【リマ22日共同=山口順治】ペルーの首都リマで開催中のアジア太平洋経済協力会議(APEC)は、二十二日午後(日本時間二十三日未明)、麻生太郎首相らが出席して二日間の首脳会議が始まる。
焦点となっている世界貿易機関(WTO)新多角的貿易交渉(ドーハ・ラウンド)については、初日の討議を受けてとりまとめる特別声明で、年内の細目合意に向けた極めて強い決意を示す文言を盛り込む見通しだ。「合意に向け努力」とした先週末の緊急首脳会合(金融サミット)の声明よりさらに踏み込む。
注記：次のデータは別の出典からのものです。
/-- The registers of one block of R376. -/
def Reg.motRows : List RegRow :=
  [⟨0x50000, 16, 0x80, 1, 4, 0x0#32, 0xFFFFFFFF#32, 0x0#32, 0x0#32, 0x0#32, 0x0#32, 0x640100#32, false⟩,
   ⟨0x50004, 16, 0x80, 1, 4, 0xFFFFFFFF#32, 0x0#32, 0x0#32, 0x0#32, 0x0#32, 0x0#32, 0x0#32, false⟩,
   ⟨0x50008, 16, 0x80, 1, 4, 0xFFFFFFFF#32, 0x0#32, 0x0#32, 0x0#32, 0x0#32, 0x0#32, 0x0#32, false⟩,
   ⟨0x5000C, 16, 0x80, 1, 4, 0xFFFFFFFF#32, 0x0#32, 0x0#32, 0x0#32, 0x0#32, 0x0#32, 0x0#32, false⟩,
   ⟨0x50010, 16, 0x80, 1, 4, 0xFFFFFFFF#32, 0x0#32, 0x0#32, 0x0#32, 0x0#32, 0x0#32, 0x0#32, false⟩,
   ⟨0x50014, 16, 0x80, 1, 4, 0xFFFFFFFF#32, 0x0#32, 0x0#32, 0x0#32, 0x0#32, 0x0#32, 0x0#32, false⟩,
   ⟨0x50018, 16, 0x80, 1, 4, 0xFFFFFFFF#32, 0x0#32, 0x0#32, 0x0#32, 0x0#32, 0x0#32, 0x0#32, false⟩,
   ⟨0x5001C, 16, 0x80, 1, 4, 0xFFFFFFFF#32, 0x0#32, 0x0#32, 0x0#32, 0x0#32, 0x0#32, 0x0#32, false⟩,
   ⟨0x50020, 16, 0x80, 1, 4, 0x0#32, 0x0#32, 0x0#32, 0x0#32, 0x0#32, 0x3#32, 0x0#32, false⟩,
   ⟨0x50024, 16, 0x80, 1, 4, 0x0#32, 0xF018001F#32, 0x0#32, 0x0#32, 0x0#32, 0x0#32, 0x0#32, false⟩,
   ⟨0x50028, 16, 0x80, 1, 4, 0x0#32, 0x0#32, 0x0#32, 0x0#32, 0x0#32, 0xFFFFFFFF#32, 0x0#32, false⟩,
   ⟨0x5002C, 16, 0x80, 1, 4, 0x0#32, 0x0#32, 0x0#32, 0x0#32, 0x0#32, 0xFFFFFFFF#32, 0x0#32, false⟩,
   ⟨0x50030, 16, 0x80, 1, 4, 0x0#32, 0xC0FFFFFF#32, 0x0#32, 0x0#32, 0x0#32, 0x0#32, 0x40043000#32, false⟩,
   ⟨0x50034, 16, 0x80, 1, 4, 0x0#32, 0xFFFFFFFF#32, 0x0#32, 0x0#32, 0x0#32, 0x0#32, 0x50000#32, false⟩,
   ⟨0x50038, 16, 0x80, 1, 4, 0x0#32, 0xFFFFFFFF#32, 0x0#32, 0x0#32, 0x0#32, 0x0#32, 0x3E801F4#32, false⟩,
   ⟨0x50040, 16, 0x80, 1, 4, 0x0#32, 0x0#32, 0x1FE0#32, 0x0#32, 0x6017#32, 0x0#32, 0x0#32, true⟩,
   ⟨0x50044, 16, 0x80, 1, 4, 0x0#32, 0x0#32, 0x0#32, 0x0#32, 0xFFFFFFFF#32, 0x0#32, 0x0#32, true⟩,
   ⟨0x50048, 16, 0x80, 1, 4, 0x0#32, 0x0#32, 0x0#32, 0x0#32, 0xFFFFFFFF#32, 0x0#32, 0x0#32, true⟩,
   ⟨0x5004C, 16, 0x80, 1, 4, 0x0#32, 0x0#32, 0x0#32, 0x0#32, 0xFFFFFFFF#32, 0x0#32, 0x0#32, true⟩,
   ⟨0x50050, 16, 0x80, 1, 4, 0x0#32, 0x0#32, 0x0#32, 0x0#32, 0xFFFFFFFF#32, 0x0#32, 0x0#32, true⟩,
   ⟨0x50054, 16, 0x80, 1, 4, 0x0#32, 0x0#32, 0x0#32, 0x0#32, 0xFFFFFFFF#32, 0x0#32, 0x0#32, false⟩,
   ⟨0x50058, 16, 0x80, 1, 4, 0x0#32, 0x0#32, 0x0#32, 0x0#32, 0xFFFFFFFF#32, 0x0#32, 0x0#32, false⟩,
   ⟨0x5005C, 16, 0x80, 1, 4, 0x0#32, 0x0#32, 0x0#32, 0x0#32, 0xFFFFFFFF#32, 0x0#32, 0x0#32, false⟩,
   ⟨0x50060, 16, 0x80, 1, 4, 0x0#32, 0x0#32, 0x0#32, 0x0#32, 0xFFFFFFFF#32, 0x0#32, 0x0#32, true⟩,
   ⟨0x50064, 16, 0x80, 1, 4, 0x0#32, 0xFFFF#32, 0x0#32, 0x0#32, 0x0#32, 0x0#32, 0x3E8#32, false⟩,
   ⟨0x50F00, 1, 0x4, 1, 4, 0x0#32, 0x0#32, 0x0#32, 0x0#32, 0x0#32, 0xFFFF#32, 0x0#32, false⟩,
   ⟨0x51000, 8, 0x20, 1, 4, 0x0#32, 0xB00FFFFF#32, 0x0#32, 0x0#32, 0x0#32, 0x0#32, 0xC350#32, false⟩,
   ⟨0x51004, 8, 0x20, 1, 4, 0x0#32, 0xFFFFFF00#32, 0x0#32, 0x0#32, 0x0#32, 0x0#32, 0x32140A00#32, false⟩,
   ⟨0x51008, 8, 0x20, 1, 4, 0x0#32, 0xFFFFFFFF#32, 0x0#32, 0x0#32, 0x0#32, 0x0#32, 0xBB805DC#32, false⟩,
   ⟨0x5100C, 8, 0x20, 1, 4, 0x0#32, 0x0#32, 0xFF#32, 0x0#32, 0x100#32, 0x0#32, 0x0#32, false⟩,
   ⟨0x51010, 8, 0x20, 1, 4, 0x0#32, 0x0#32, 0x0#32, 0x0#32, 0xFFFFFFFF#32, 0x0#32, 0x0#32, true⟩,
   ⟨0x51014, 8, 0x20, 1, 4, 0x0#32, 0x0#32, 0x0#32, 0x0#32, 0xFFFFFFFF#32, 0x0#32, 0x0#32, true⟩]

/-- The registers of one block of R376. -/
def Reg.fbkRows : List RegRow :=
  [⟨0x58000, 24, 0x40, 1, 4, 0x0#32, 0xFFFEFFFF#32, 0x0#32, 0x0#32, 0x0#32, 0x0#32, 0x1300164#32, false⟩,
   ⟨0x58004, 24, 0x40, 1, 4, 0x0#32, 0xFFFFFFFF#32, 0x0#32, 0x0#32, 0x0#32, 0x0#32, 0x0#32, false⟩,
   ⟨0x58008, 24, 0x40, 1, 4, 0x0#32, 0x0#32, 0x0#32, 0x0#32, 0xFFFFFFFF#32, 0x0#32, 0x0#32, true⟩,
   ⟨0x5800C, 24, 0x40, 1, 4, 0x0#32, 0x0#32, 0x0#32, 0x0#32, 0xFFFFFFFF#32, 0x0#32, 0x0#32, true⟩,
   ⟨0x58010, 24, 0x40, 1, 4, 0x0#32, 0x0#32, 0x0#32, 0x0#32, 0xFFFFFFFF#32, 0x0#32, 0x0#32, true⟩,
   ⟨0x58014, 24, 0x40, 1, 4, 0x0#32, 0x0#32, 0x0#32, 0x0#32, 0xFFFFFFFF#32, 0x0#32, 0x0#32, true⟩,
   ⟨0x58018, 24, 0x40, 1, 4, 0x0#32, 0x0#32, 0x0#32, 0x0#32, 0xFFFFFFFF#32, 0x0#32, 0x0#32, true⟩,
   ⟨0x5801C, 24, 0x40, 1, 4, 0x0#32, 0x0#32, 0x16#32, 0x0#32, 0x709#32, 0x0#32, 0x0#32, true⟩,
   ⟨0x58020, 24, 0x40, 1, 4, 0x0#32, 0x0#32, 0x0#32, 0xFFFFFFFF#32, 0x0#32, 0x0#32, 0x0#32, false⟩,
   ⟨0x58800, 8, 0x20, 1, 4, 0x0#32, 0x800F0001#32, 0x0#32, 0x0#32, 0x0#32, 0x0#32, 0x30000#32, false⟩,
   ⟨0x58804, 8, 0x20, 1, 4, 0x0#32, 0xFFFFFFFF#32, 0x0#32, 0x0#32, 0x0#32, 0x0#32, 0x2E14051E#32, false⟩,
   ⟨0x58808, 8, 0x20, 1, 4, 0x0#32, 0x0#32, 0x0#32, 0x0#32, 0xFFFFFFFF#32, 0x0#32, 0x0#32, true⟩,
   ⟨0x5880C, 8, 0x20, 1, 4, 0x0#32, 0x0#32, 0x0#32, 0x0#32, 0xFFFFFFFF#32, 0x0#32, 0x0#32, true⟩,
   ⟨0x58810, 8, 0x20, 1, 4, 0x0#32, 0x0#32, 0x0#32, 0x0#32, 0xFFFFFFFF#32, 0x0#32, 0x0#32, true⟩,
   ⟨0x58814, 8, 0x20, 1, 4, 0x0#32, 0x0#32, 0x1C#32, 0x0#32, 0x3#32, 0x0#32, 0x0#32, true⟩,
   ⟨0x58818, 8, 0x20, 1, 4, 0x0#32, 0x0#32, 0x0#32, 0xFFFF#32, 0x0#32, 0x0#32, 0x0#32, false⟩,
   ⟨0x59000, 1, 0x4, 1, 4, 0x0#32, 0x8000003F#32, 0x0#32, 0x0#32, 0x0#32, 0x0#32, 0x15#32, false⟩,
   ⟨0x59004, 1, 0x4, 1, 4, 0x0#32, 0x0#32, 0x0#32, 0x0#32, 0x0#32, 0x1#32, 0x0#32, false⟩,
   ⟨0x59008, 1, 0x4, 1, 4, 0x0#32, 0x0#32, 0x1E#32, 0x0#32, 0xFFFF0021#32, 0x0#32, 0x0#32, true⟩,
   ⟨0x59010, 12, 0x4, 1, 4, 0x0#32, 0x0#32, 0x0#32, 0x0#32, 0xFFFFFFFF#32, 0x0#32, 0x0#32, true⟩]

/-- The registers of one block of R376. -/
def Reg.adcRows : List RegRow :=
  [⟨0x60000, 1, 0x4, 1, 4, 0x0#32, 0x7#32, 0x0#32, 0x0#32, 0x0#32, 0x0#32, 0x4#32, false⟩,
   ⟨0x60004, 1, 0x4, 1, 4, 0x0#32, 0x0#32, 0xFC#32, 0x0#32, 0x3#32, 0x0#32, 0x0#32, false⟩,
   ⟨0x60008, 1, 0x4, 1, 4, 0x0#32, 0x0#32, 0x0#32, 0xFFFFFFFF#32, 0x0#32, 0x0#32, 0x0#32, false⟩,
   ⟨0x6000C, 1, 0x4, 1, 4, 0x0#32, 0x0#32, 0x0#32, 0x0#32, 0x0#32, 0xFFFF#32, 0x0#32, false⟩,
   ⟨0x60010, 1, 0x4, 1, 4, 0x0#32, 0x0#32, 0xFFFFFFFF#32, 0x0#32, 0x0#32, 0x0#32, 0xFFFFFFFF#32, false⟩,
   ⟨0x60100, 32, 0x4, 1, 4, 0x0#32, 0xF73#32, 0x0#32, 0x0#32, 0x0#32, 0x0#32, 0x3#32, false⟩,
   ⟨0x60180, 32, 0x4, 1, 4, 0x0#32, 0xFFFFFFFF#32, 0x0#32, 0x0#32, 0x0#32, 0x0#32, 0xFFFF0000#32, false⟩,
   ⟨0x60200, 16, 0x8, 1, 4, 0x0#32, 0x8F00FFFF#32, 0x0#32, 0x0#32, 0x0#32, 0x0#32, 0x0#32, false⟩,
   ⟨0x60204, 16, 0x8, 1, 4, 0x0#32, 0xFF0F0F#32, 0x0#32, 0x0#32, 0x0#32, 0x0#32, 0x10000#32, false⟩,
   ⟨0x61000, 32, 0x10, 1, 4, 0x0#32, 0x0#32, 0x0#32, 0x0#32, 0xFFFFFFFF#32, 0x0#32, 0x0#32, true⟩,
   ⟨0x61004, 32, 0x10, 1, 4, 0x0#32, 0x0#32, 0x0#32, 0x0#32, 0xFFFFFFFF#32, 0x0#32, 0x0#32, true⟩,
   ⟨0x61008, 32, 0x10, 1, 4, 0x0#32, 0x0#32, 0x0#32, 0x0#32, 0xFFFFF03F#32, 0x0#32, 0x0#32, true⟩,
   ⟨0x6100C, 32, 0x10, 1, 4, 0x0#32, 0x0#32, 0x0#32, 0x0#32, 0xFFFF#32, 0x0#32, 0x0#32, true⟩]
金融危機の影響で台頭しかねない自国産業を優先する保護主義への対抗策としては、金融サミットでの声明と同様に「今後十二カ月間に投資やモノ・サービスの貿易に新たな障壁、輸出制限を課さない」と明記する方向だ。特別声明は金融危機への対応などを協議する初日の二十二日に採択する予定。
金融サミット、APEC閣僚会議に続きWTOの早期妥結に向けた強い意思を示し、週末にもジュネーブで開かれるWTOの高級事務レベル協議での議論の進展を促す。
金融危機への対応では、参加するすべての国・地域で成長が鈍化する懸念を共有。国内総生産(GDP)の合計が全世界の約六割を占めるAPEC地域の成長維持が、世界経済を下支えする上で不可欠なことも確認する。
最終日の二十三日は、地球温暖化問題やアジア太平洋地域での経済統合の可能性などについて討議し、首脳宣言をまとめる。